Tuesday, 14 April 2026

RLSA (Remarketing Lists for Search Ads) in the AI-Driven Search Era: How Media Planners and Buyers Should Rethink Search

 











Search has changed, but not in a simple way.

It is not just about “AI showing answers.”

It is about where the user does their thinking before clicking.

Earlier, most of that thinking happened on your website.
Now, a significant part of it happens directly on Google.

That shift has a direct impact on how Search should be planned and bought.

👉 This article also includes a practical example of how a fictional e-commerce fashion retailer uses RLSA (Remarketing Lists for Search Ads) across the full funnel, from discovery to conversion.

Before going deeper, one thing is clear.

👉 In April 2026, RLSA (Remarketing Lists for Search Ads) is still fully usable
👉 But it is no longer positioned as a standalone feature

It now lives inside:

  • Audience segments
  • “Your data” in Google Ads and GA4
  • Applied using Observation or Targeting

Same capability. Different structure.

What actually changed in user behavior

Let’s break the journey properly.

Earlier Search behavior

A typical flow looked like this:

  • User searches a broad query
  • Opens multiple links
  • Compares options across websites
  • Reads content, checks pricing, evaluates features
  • Decides whether to convert

👉 Most of the evaluation happened after the click, on your site or competitors’ sites

 

Current Search behavior with AI in the mix

Now the flow is different:

  • User searches a broad query
  • Sees an AI-generated summary or structured results
  • Understands options, comparisons, and key differences directly on Google
  • Refines the query or shortlists options mentally
  • Clicks only when they are ready to go deeper

👉 A large part of the evaluation now happens before the click

 

Why this changes how Search traffic should be valued

Because not every click represents the same stage anymore.

Earlier:

  • many clicks = early-stage exploration

Now:

  • fewer clicks
  • but often more informed and selective

So the question for media planners and buyers is no longer:

👉 “How do I get more clicks?”

It becomes:

👉 “Which clicks are actually worth paying for?”
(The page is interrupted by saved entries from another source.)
/-- RESET (R197): in every state, every instance is as after reset, the executor, sequencer, handle and response are
cleared, and buffer memory is unchanged. -/
def Obligations.ResetClearsBlock : Prop :=
  ∀ s : State, ∃ t, exec .reset s = .next t ∧
    (∀ k, (t.bus k).mfe = false ∧ (t.bus k).saAddr = 0 ∧ (t.bus k).saRs = false ∧ (t.bus k).drData = 0 ∧
      (t.bus k).rxValid = false ∧ (t.bus k).tocCnt = 0 ∧ (t.bus k).tpr = 1 ∧ (t.bus k).busy = false ∧
      (t.bus k).error = false ∧ (t.bus k).adrack = false ∧ (t.bus k).datack = false ∧ (t.bus k).arblst = false ∧
      (t.bus k).clkto = false ∧ (t.bus k).eng = .idle ∧ (t.bus k).act = none ∧ (t.bus k).lag = false ∧
      (t.bus k).toArmed = false ∧ (t.bus k).toCnt = 0) ∧
    t.ex.st = .idle ∧ t.seq.st = .idle ∧ t.owned = false ∧ t.rspValid = false ∧
    (∀ a, t.memRead a = s.memRead a) ∧ t.sched = s.sched

/-- The state after reset holds the values of the reset table (R50), with no buffer byte listed, the model's choice for
buffer memory (log entry 7). -/
def Obligations.ResetStateHoldsTable : Prop :=
  (∀ k, State.reset.bus k = Bus.reset) ∧
  Bus.reset.mfe = false ∧ Bus.reset.saAddr = 0 ∧ Bus.reset.saRs = false ∧ Bus.reset.drData = 0 ∧
  Bus.reset.rxValid = false ∧ Bus.reset.busy = false ∧ Bus.reset.error = false ∧ Bus.reset.adrack = false ∧
  Bus.reset.datack = false ∧ Bus.reset.arblst = false ∧ Bus.reset.clkto = false ∧ Bus.reset.tocCnt = 0 ∧
  Bus.reset.tpr = 1 ∧ Bus.reset.eng = .idle ∧ Bus.reset.act = none ∧ Bus.reset.lag = false ∧
  Bus.reset.toArmed = false ∧ Bus.reset.toCnt = 0 ∧ State.reset.ex.st = .idle ∧ State.reset.seq.st = .idle ∧
  State.reset.owned = false ∧ State.reset.rspValid = false ∧ State.reset.buf = []

/-! ## Invariants -/

/-- The state after reset is sound and ordered. -/
def Obligations.ResetIsSoundAndOrdered : Prop := State.reset.Sound ∧ State.reset.Ordered

/-- Every step, of whichever agent, keeps the machine sound: memory and instances in canonical form, an action exactly
while `LAG` or `BUSY` is 1, the detector armed only then, the flags 0 meanwhile, no bus owned with master mode off. -/
def Obligations.StepKeepsSound : Prop :=
  ∀ s t : State, s.Sound → step s = .next t → t.Sound

/-- Every step keeps SEQ, EX and the bound instance in order (R168): at every issue no action runs and without a START
pending the engine is in the byte's direction; while EX runs, the action leads to where the next byte needs the engine. -/
def Obligations.StepKeepsOrdered : Prop :=
  ∀ s t : State, s.Sound → s.Ordered → step s = .next t → t.Ordered

/-- The operations SEQ holds stay within the bounds of R177 in every step, after reset first: at most `MAX_OPS` of them,
each with its length in `LEN_W` bits and its buffer inside the buffer space, no Read buffer overlapping another. -/
def Obligations.StepKeepsOperationsAdmitted : Prop :=
  opsAdmitted State.reset.seq.ops = true ∧
  ∀ s t : State, opsAdmitted s.seq.ops = true → step s = .next t → opsAdmitted t.seq.ops = true

/-- No fault and no refusal is reachable from the controller's own steps or the environment's: from a sound and ordered
state every step that is not the host's has a next state (R168, R183). -/
def Obligations.ControllerNeverFaults : Prop :=
  ∀ s : State, s.Sound → s.Ordered → (∀ m rest, s.sched = m :: rest → m.isHost = false) →
    ∃ t, step s = .next t

/-- Every command EX starts is an action, never a NOP or ILLEGAL, and its direction is the byte's (R168). -/
def Obligations.SequencerCommandsAreActions : Prop :=
  ∀ (s : State) (d : Desc) (cmd : Word) (wc : WaitCond), s.Sound → s.Ordered → s.seq.st = .wait → s.atByte d →
    s.ex.st = .idle → s.ex.req = some (cmd, wc) →
    ∃ a, engDecode (s.bus s.inst).eng (s.bus s.inst).saRs (cmd.extractLsb' 0 4) = .action a ∧
      (d.dir = .write → a.data = .tx) ∧ (d.dir = .read → a.data = .rxAck ∨ a.data = .rxNack) ∧
      (a.stop = lastGlobal s.seq.ops s.seq.i s.seq.j d.len) ∧ (s.seq.pend = true ↔ a.start ≠ .no)

/-! ## Whole-machine rules -/

/-- A step changes a byte of buffer memory only by the host's own store there, or by SEQ storing a received byte at
`base + j` of the Read operation at its position after its cycle returned Ok (R53, R170). -/
def Obligations.BufferChangesOnlyByReadBytes : Prop :=
  ∀ (s t : State) (a : Nat), step s = .next t → t.memRead a ≠ s.memRead a →
    (∃ b rest, s.sched = .hostStore a b :: rest) ∨
    (∃ d, s.seq.st = .wait ∧ s.ex.result = some .ok ∧ s.seq.ops[s.seq.i]? = some d ∧ d.dir = .read ∧ a = d.base + s.seq.j)

/-- `ENG` changes only in a step that completes the instance's action, in one in which its armed detector expires, and in
one that resets (R41). The schedule is the model's choice (log entry 3). -/
def Obligations.EngineStateChangesOnlyBy : Prop :=
  ∀ (s t : State) (k : Nat), step s = .next t → (t.bus k).eng ≠ (s.bus k).eng →
    (∃ o rest, s.sched = .complete k o :: rest ∧ (s.bus k).canComplete o = true) ∨
    (((∃ rest, s.sched = .expire k :: rest) ∨ s.sched = []) ∧ (s.bus k).canExpire = true ∧
      ∃ w e g, t.bus k = (s.bus k).expired w e g) ∨
    (∃ m rest, s.sched = .port m ⟨.rst, [1]⟩ :: rest)

/-- `BUSY` is set only by the visibility step of an accepted action, and `CLKTO` only in the step in which the instance's
armed detector expires (R33, R39). The schedule is the model's choice (log entry 3). -/
def Obligations.BusyAndTimeoutSetOnlyBy : Prop :=
  ∀ (s t : State) (k : Nat), step s = .next t →
    ((s.bus k).busy = false → (t.bus k).busy = true →
      (s.bus k).lag = true ∧ t.bus k = { s.bus k with lag := false, busy := true }) ∧
    ((s.bus k).clkto = false → (t.bus k).clkto = true →
      ((∃ rest, s.sched = .expire k :: rest) ∨ s.sched = []) ∧
      (s.bus k).toArmed = true ∧ (s.bus k).busy = true ∧ (s.bus k).lag = false ∧
      ∃ w e g, t.bus k = (s.bus k).expired w e g)

/-- While a handle is bound, no packet the host presents but a reset changes the bound instance, `INST` or the executor,
and while a transaction runs none changes the sequencer or the handle: the registers are SEQ's and EX's alone (R63, R189).
That such an access is refused is the model's choice (log entry 10). -/
def Obligations.HandleExcludesHost : Prop :=
  ∀ (s t : State) (k : Nat) (p : Packet) (rest : List Move), s.owned = true → s.sched = .port k p :: rest →
    p ≠ ⟨.rst, [1]⟩ → step s = .next t →
    t.bus s.inst = s.bus s.inst ∧ t.inst = s.inst ∧ t.ex = s.ex ∧ (s.seq.st ≠ .idle → t.seq = s.seq ∧ t.owned = true)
This is exactly where RLSA (Remarketing Lists for Search Ads) becomes more important.

Where RLSA (Remarketing Lists for Search Ads) fits in this new journey

When users evaluate earlier, they also behave differently across multiple searches.

A realistic journey today looks like this:

  • Day 1: User searches, reads AI summary, visits your site briefly
  • Day 2: Searches again with a more specific query
  • Day 3: Searches a competitor or comparison keyword
  • Day 5: Searches again with high purchase intent

Now think about it.

That Day 5 search is not the same as a brand-new user typing the same keyword.
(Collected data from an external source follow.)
-- ==== Sys2Proof/Tests/Slice0.lean ====
section
/-! SUPPORT. Tests: ill-formed terms are refused, words of the spec decode as they should, one step of each instruction gives
what spec/95_test_vectors.md (or the rule named) says, and every statement's hypotheses are met by a concrete state. -/

namespace Sys2Proof.Tests

open Sys2Proof Sys2Proof.Machine

/-! ## Small states -/

/-- The state after reset with instance 0 as `b`. -/
def on (b : Bus) : State := State.reset.setBus 0 b

/-- Master mode on, the engine idle. -/
def ready : Bus := { Bus.reset with mfe := true }

def inMt : Bus := { ready with eng := .mt }

def inMr : Bus := { ready with eng := .mr }

/-- An accepted START and transmit, in the busy lag. -/
def lagging : Bus := ready.accept ⟨.s, false, .tx, false, .mt⟩

/-- The same, visible. -/
def running : Bus := lagging.becomeVisible

/-- The same with an armed detector. -/
def armed : Bus := { running with toArmed := true }

/-- A receiving action, visible. -/
def receiving : Bus := ({ inMr with saRs := true }.accept ⟨.no, false, .rxAck, false, .mr⟩).becomeVisible

/-- An address NACK after which the engine still owns the bus. -/
def nacked : Bus := { inMt with error := true, adrack := true }

/-- Instance 0 as `b`, bound to a handle. -/
def held (b : Bus) : State := { on b with owned := true }

/-- Bound and busy with the transaction `ops` to 0x50, at its first byte, EX as `x` and SEQ as `st`. -/
def atWork (b : Bus) (ops : List Desc) (st : Sqs) (x : Ex) : State :=
  { held b with seq := ⟨st, 0x50, ops, 0, 0, true⟩, ex := x }

/-- EX with a cycle requested. -/
def exAt (st : Exs) (cmd : Word) (wc : WaitCond) : Ex := { Ex.reset with st := st, wc := wc, req := some (cmd, wc) }

/-- Instance 0 after an outcome. -/
def bus0 (o : Out) : Option Bus := (nextState? o).map fun t => t.bus 0

/-! ## WellFormed: each check refuses an ill-formed term -/

theorem test_wf_read_overlaps_write : (Instr.transaction 0x50 [⟨.read, 2, 0⟩, ⟨.write, 1, 1⟩]).wellFormed = false := by
  have h : buffersCompatible [⟨.read, 2, 0⟩, ⟨.write, 1, 1⟩] = false := by decide
  simp [Instr.wellFormed, opsAdmitted, h]

theorem test_wf_reads_overlap : (Instr.transaction 0x50 [⟨.read, 2, 0⟩, ⟨.read, 1, 1⟩]).wellFormed = false := by
  have h : buffersCompatible [⟨.read, 2, 0⟩, ⟨.read, 1, 1⟩] = false := by decide
  simp [Instr.wellFormed, opsAdmitted, h]

theorem test_wf_writes_may_overlap : buffersCompatible [⟨.write, 2, 0⟩, ⟨.write, 2, 1⟩] = true := by decide

theorem test_wf_too_many_operations (ops : List Desc) (h : Config.maxOps < ops.length) :
    (Instr.transaction 0x50 ops).wellFormed = false := by
  have h0 : ops ≠ [] := fun h1 => by subst h1; exact absurd h (Nat.not_lt_zero _)
  simp [Instr.wellFormed, opsAdmitted, h, h0]

theorem test_wf_length_too_wide : (Instr.opWrite (2 ^ Config.lenW) 0).wellFormed = false := by
  simp [Instr.wellFormed, Desc.fits, fitsWidth]

theorem test_wf_base_too_wide : (Instr.opRead 0 (2 ^ Config.bufAw)).wellFormed = false := by
  simp [Instr.wellFormed, Desc.fits, fitsWidth]

theorem test_wf_buffer_leaves_space : (Instr.opRead 1 (2 ^ Config.bufAw)).wellFormed = false := by
  have h1 : ¬(2 ^ Config.bufAw + 1 ≤ 2 ^ Config.bufAw) := by omega
  have h2 : (2 ^ Config.bufAw + 1 == 0) = false := by simp
  simp [Instr.wellFormed, Desc.fits, h2]

theorem test_wf_command_reserved_bits : (Instr.execute 0x10 .always).wellFormed = false := by decide

theorem test_wf_command_last : (Instr.execute 0xF .busbsyClear).wellFormed = true := by decide

/-- A one-byte buffer at 0 fits where a length field has a bit. -/
theorem fits_one (hw : Config.lenW ≠ 0) (d : Dir) : Desc.fits ⟨d, 1, 0⟩ = true := by
  have h : 1 < 2 ^ Config.lenW := Nat.one_lt_two_pow hw
  simp [Desc.fits, fitsWidth, h, Nat.one_le_two_pow]

/-! ## Decoding, from the encodings of 30_encoding.md -/

/-- R87, R88: `ACC = {W, offset}`, W = 0. -/
theorem test_decode_reads :
    decode ⟨.regWord, [0b0000000000000]⟩ = .ok .rdSa ∧ decode ⟨.regWord, [0b0000000000100]⟩ = .ok .rdStat ∧
    decode ⟨.regWord, [0b0000000001000]⟩ = .ok .rdDr ∧ decode ⟨.regWord, [0b0000000001100]⟩ = .ok .rdTpr ∧
    decode ⟨.regWord, [0b0000000100000]⟩ = .ok .rdCr ∧ decode ⟨.regWord, [0b0000000100100]⟩ = .ok .rdToc :=
  ⟨rfl, rfl, rfl, rfl, rfl, rfl⟩

/-- R87, R88: `ACC = {W, offset}`, W = 1. -/
theorem test_decode_writes :
    decode ⟨.regWord, [0b1000000000000, 0xA1]⟩ = .ok (.wrSa 0xA1) ∧
    decode ⟨.regWord, [0b1000000001000, 0xAB]⟩ = .ok (.wrDr 0xAB) ∧
    decode ⟨.regWord, [0b1000000001100, 0x7F]⟩ = .ok (.wrTpr 0x7F) ∧
    decode ⟨.regWord, [0b1000000100000, 0x10]⟩ = .ok (.wrCr 0x10) ∧
    decode ⟨.regWord, [0b1000000100100, 0xFF]⟩ = .ok (.wrToc 0xFF) ∧
    decode ⟨.regWord, [0b1000000000100, 0xFFFFFFFF]⟩ = .ok (.wrCmd 0xFFFFFFFF) := ⟨rfl, rfl, rfl, rfl, rfl, rfl⟩

/-- R89: `CMD = {0, ACK, STOP, START, RUN}`. -/
theorem test_decode_commands :
    decode ⟨.cmdWord, [0b0000]⟩ = .ok .cmdNone ∧ decode ⟨.cmdWord, [0b0001]⟩ = .ok .cmdRun ∧
    decode ⟨.cmdWord, [0b0010]⟩ = .ok .cmdStart ∧ decode ⟨.cmdWord, [0b0011]⟩ = .ok .cmdStartRun ∧
    decode ⟨.cmdWord, [0b0100]⟩ = .ok .cmdStop ∧ decode ⟨.cmdWord, [0b0101]⟩ = .ok .cmdRunStop ∧
    decode ⟨.cmdWord, [0b0110]⟩ = .ok .cmdStartStop ∧ decode ⟨.cmdWord, [0b0111]⟩ = .ok .cmdStartRunStop ∧
    decode ⟨.cmdWord, [0b1000]⟩ = .ok .cmdAck ∧ decode ⟨.cmdWord, [0b1001]⟩ = .ok .cmdAckRun ∧
    decode ⟨.cmdWord, [0b1010]⟩ = .ok .cmdAckStart ∧ decode ⟨.cmdWord, [0b1011]⟩ = .ok .cmdAckStartRun ∧
    decode ⟨.cmdWord, [0b1100]⟩ = .ok .cmdAckStop ∧ decode ⟨.cmdWord, [0b1101]⟩ = .ok .cmdAckRunStop ∧
    decode ⟨.cmdWord, [0b1110]⟩ = .ok .cmdAckStartStop ∧ decode ⟨.cmdWord, [0b1111]⟩ = .ok .cmdAckStartRunStop :=
  ⟨rfl, rfl, rfl, rfl, rfl, rfl, rfl, rfl, rfl, rfl, rfl, rfl, rfl, rfl, rfl, rfl⟩

/-- R90, R92, R136, R141, R149, R197. -/
theorem test_decode_requests_and_steps :
    decode ⟨.request, [1, 0, 16000000, 100000]⟩ = .ok (.configure 0 16000000 100000) ∧
    decode ⟨.request, [2, 0x7F]⟩ = .ok (.transaction 0x7F []) ∧ decode ⟨.request, [3]⟩ = .ok .release ∧
    decode ⟨.executor, [0x7, 1]⟩ = .ok (.execute 0x7 .busbsyClear) ∧ decode ⟨.recovery, [0x4]⟩ = .ok .nackStop ∧
    decode ⟨.classifier, [0x16]⟩ = .ok (.classify 0x16) ∧ decode ⟨.detector, []⟩ = .ok .timeoutExpire ∧
    decode ⟨.rst, [1]⟩ = .ok .reset := ⟨rfl, rfl, rfl, rfl, rfl, rfl, rfl, rfl⟩

/-- R90: descriptor bit `dir`, then `len`, then `base`. -/
theorem test_decode_empty_descriptors :
    decode ⟨.descriptor, [0, 0, 0]⟩ = .ok (.opWrite 0 0) ∧ decode ⟨.descriptor, [1, 0, 0]⟩ = .ok (.opRead 0 0) := ⟨rfl, rfl⟩

/-- R90: the length stands in the second word and the base in the third, where the widths hold them. -/
theorem test_decode_descriptors (hw : Config.lenW ≠ 0) :
    decode ⟨.descriptor, [0, 1, 0]⟩ = .ok (.opWrite 1 0) ∧ decode ⟨.descriptor, [1, 1, 0]⟩ = .ok (.opRead 1 0) := by
  constructor <;> simp [decode, decodeDescriptor, dirOfBit, fits_one hw]

/-- A one-byte Write (R92), where the configuration admits one. -/
theorem test_decode_transaction (hw : Config.lenW ≠ 0) (h : 1 ≤ Config.maxOps) :
    decode ⟨.request, [2, 0x50, 0, 1, 0]⟩ = .ok (.transaction 0x50 [⟨.write, 1, 0⟩]) := by
  have : opsAdmitted [⟨.write, 1, 0⟩] = true := by
    simp [opsAdmitted, buffersCompatible, fits_one hw, h]
  simp [decode, decodeRequest, descsOf, dirOfBit, this]

/-- R60 to R62, R89, R185: rejections, by name and in their order. -/
theorem test_decode_rejections :
    decode ⟨.regByte, [0x002]⟩ = .error .subwordAccess ∧ decode ⟨.regHalf, [0x1000, 0]⟩ = .error .subwordAccess ∧
    decode ⟨.regWord, [0x002]⟩ = .error .misalignedAccess ∧ decode ⟨.regWord, [0x1006, 0]⟩ = .error .misalignedAccess ∧
    decode ⟨.regWord, [0x010]⟩ = .error .unmappedOffset ∧ decode ⟨.regWord, [0x1028, 0]⟩ = .error .unmappedOffset ∧
    decode ⟨.regWord, [0xFFC]⟩ = .error .unmappedOffset ∧ decode ⟨.cmdWord, [0x10]⟩ = .error .reservedCommandBits ∧
    decode ⟨.request, [0]⟩ = .error .atRest := ⟨rfl, rfl, rfl, rfl, rfl, rfl, rfl, rfl, rfl⟩

/-! ## Register reads (95_test_vectors.md section 4) -/

theorem test_rdSa : ∃ t, exec .rdSa (on { ready with saAddr := 0x50, saRs := true }) = .next t ∧
    t.regRdata.extractLsb' 0 8 = 0xA1 :=
  ⟨_, rfl, (readDefined_field _ 0xFF _ 0 8 (by decide)).trans (by decide)⟩

theorem test_rdStat_running : ∃ t, exec .rdStat (on running) = .next t ∧
    t.regRdata.extractLsb' 0 5 = 0x01 ∧ t.regRdata.extractLsb' 6 2 = 0b01 :=
  ⟨_, rfl, (readDefined_field _ statMask _ 0 5 (by decide)).trans (by decide),
    (readDefined_field _ statMask _ 6 2 (by decide)).trans (by decide)⟩

theorem test_rdStat_idle_draw : ∃ t, exec .rdStat { on ready with busDraws := [true, false] } = .next t ∧
    t.regRdata.getLsbD 6 = true ∧ t.busDraws = [false] :=
  ⟨_, rfl, (readDefined_bit _ statMask _ 6 (by decide)).trans (by decide), by decide⟩

theorem test_rdDr_received : ∃ t, exec .rdDr (on { ready with drData := 0x5A, rxValid := true }) = .next t ∧
    t.regRdata.extractLsb' 0 8 = 0x5A :=
  ⟨_, rfl, (readDefined_field _ 0xFF _ 0 8 (by decide)).trans (by decide)⟩

theorem test_rdTpr_reset : ∃ t, exec .rdTpr State.reset = .next t ∧ t.regRdata.extractLsb' 0 7 = 1 :=
  ⟨_, rfl, (readDefined_field _ 0x7F _ 0 7 (by decide)).trans (by decide)⟩

theorem test_rdCr : ∃ t, exec .rdCr (on ready) = .next t ∧ t.regRdata.getLsbD 4 = true :=
  ⟨_, rfl, (readDefined_bit _ 0x10 _ 4 (by decide)).trans (by decide)⟩

theorem test_rdToc : ∃ t, exec .rdToc (on { ready with tocCnt := 0xFF }) = .next t ∧ t.regRdata.extractLsb' 0 8 = 0xFF :=
  ⟨_, rfl, (readDefined_field _ 0xFF _ 0 8 (by decide)).trans (by decide)⟩

/-! ## Register writes (section 4) -/

theorem test_wrSa : (bus0 (exec (.wrSa 0xA1) (on ready))).map (fun b => (b.saAddr, b.saRs)) = some (0x50, true) := by decide

theorem test_wrSa_reserved_before_busy : faultOf? (exec (.wrSa 0x100) (on running)) = some .reservedBitSet := by decide

theorem test_wrDr : (bus0 (exec (.wrDr 0x5A) (on { ready with rxValid := true }))).map (fun b => (b.drData, b.rxValid)) =
    some (0x5A, false) := by decide

theorem test_wrDr_lag : faultOf? (exec (.wrDr 0x55) (on lagging)) = some .writeWhileBusy := by decide

theorem test_wrTpr : (bus0 (exec (.wrTpr 0x7F) (on ready))).map Bus.tpr = some 0x7F := by decide

theorem test_wrTpr_reserved : faultOf? (exec (.wrTpr 0x80) (on ready)) = some .reservedBitSet := by decide

theorem test_wrCr_owning : faultOf? (exec (.wrCr 0x00) (on inMt)) = some .disableWhileOwningBus := by decide

theorem test_wrCr_reserved : faultOf? (exec (.wrCr 0x30) (on ready)) = some .reservedBitSet := by decide

theorem test_wrToc : (bus0 (exec (.wrToc 0xFF) (on ready))).map Bus.tocCnt = some 0xFF := by decide

theorem test_wrToc_reserved : faultOf? (exec (.wrToc 0x100) (on ready)) = some .reservedBitSet := by decide

/-- Section 3.2: a NOP value in the lag faults all the same. -/
theorem test_wrCmd_lag : faultOf? (exec (.wrCmd 0) (on lagging)) = some .commandWhileBusy := by decide

/-- Section 3.2: acceptance clears the flags and arms no detector with a budget of 0. -/
theorem test_wrCmd_accept : bus0 (exec (.wrCmd 3) (on { ready with error := true, adrack := true })) = some lagging := by decide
But without RLSA (Remarketing Lists for Search Ads), both users look identical in your campaign.

RLSA (Remarketing Lists for Search Ads) gives you the ability to:

👉 recognize that returning user
👉 treat that search differently
👉 invest more where intent is stronger

What RLSA (Remarketing Lists for Search Ads) actually does

RLSA (Remarketing Lists for Search Ads) allows you to adjust your Search strategy based on prior interaction.

That interaction could include:

  • visiting product pages
  • viewing pricing
  • abandoning checkout
  • returning multiple times
  • purchasing before

So instead of planning only around keywords, you plan around:

👉 what the user is searching
👉 what the user has already done

That combination reflects real buying behavior.

How to use RLSA (Remarketing Lists for Search Ads) in 2026

You apply it in two ways.

Observation

  • Ads show to all keyword matches
  • You analyze how different audiences perform
  • You adjust bids based on insights

Use this when:

  • you want to understand behavior first
  • you are layering intelligence into existing campaigns

Targeting

  • Ads show only to selected audiences
  • Both keyword and audience must match

Use this when:

  • you want to focus only on returning or high-intent users
  • you are building campaigns specifically for warm traffic

What this means for media planning and buying

This is where the shift becomes practical.

1. You stop treating all keyword traffic equally

Two users can trigger the same keyword.

But:

  • one is exploring
  • one is returning after evaluating options

The second user has higher conversion probability.

RLSA (Remarketing Lists for Search Ads) allows you to reflect that in your planning.

 

2. You change how you approach expensive keywords

High-CPC keywords are often difficult to scale profitably.

With RLSA (Remarketing Lists for Search Ads), you can:

  • bid more aggressively for returning users
  • limit exposure for cold users
  • unlock keywords that were previously too expensive

This is not about increasing bids blindly.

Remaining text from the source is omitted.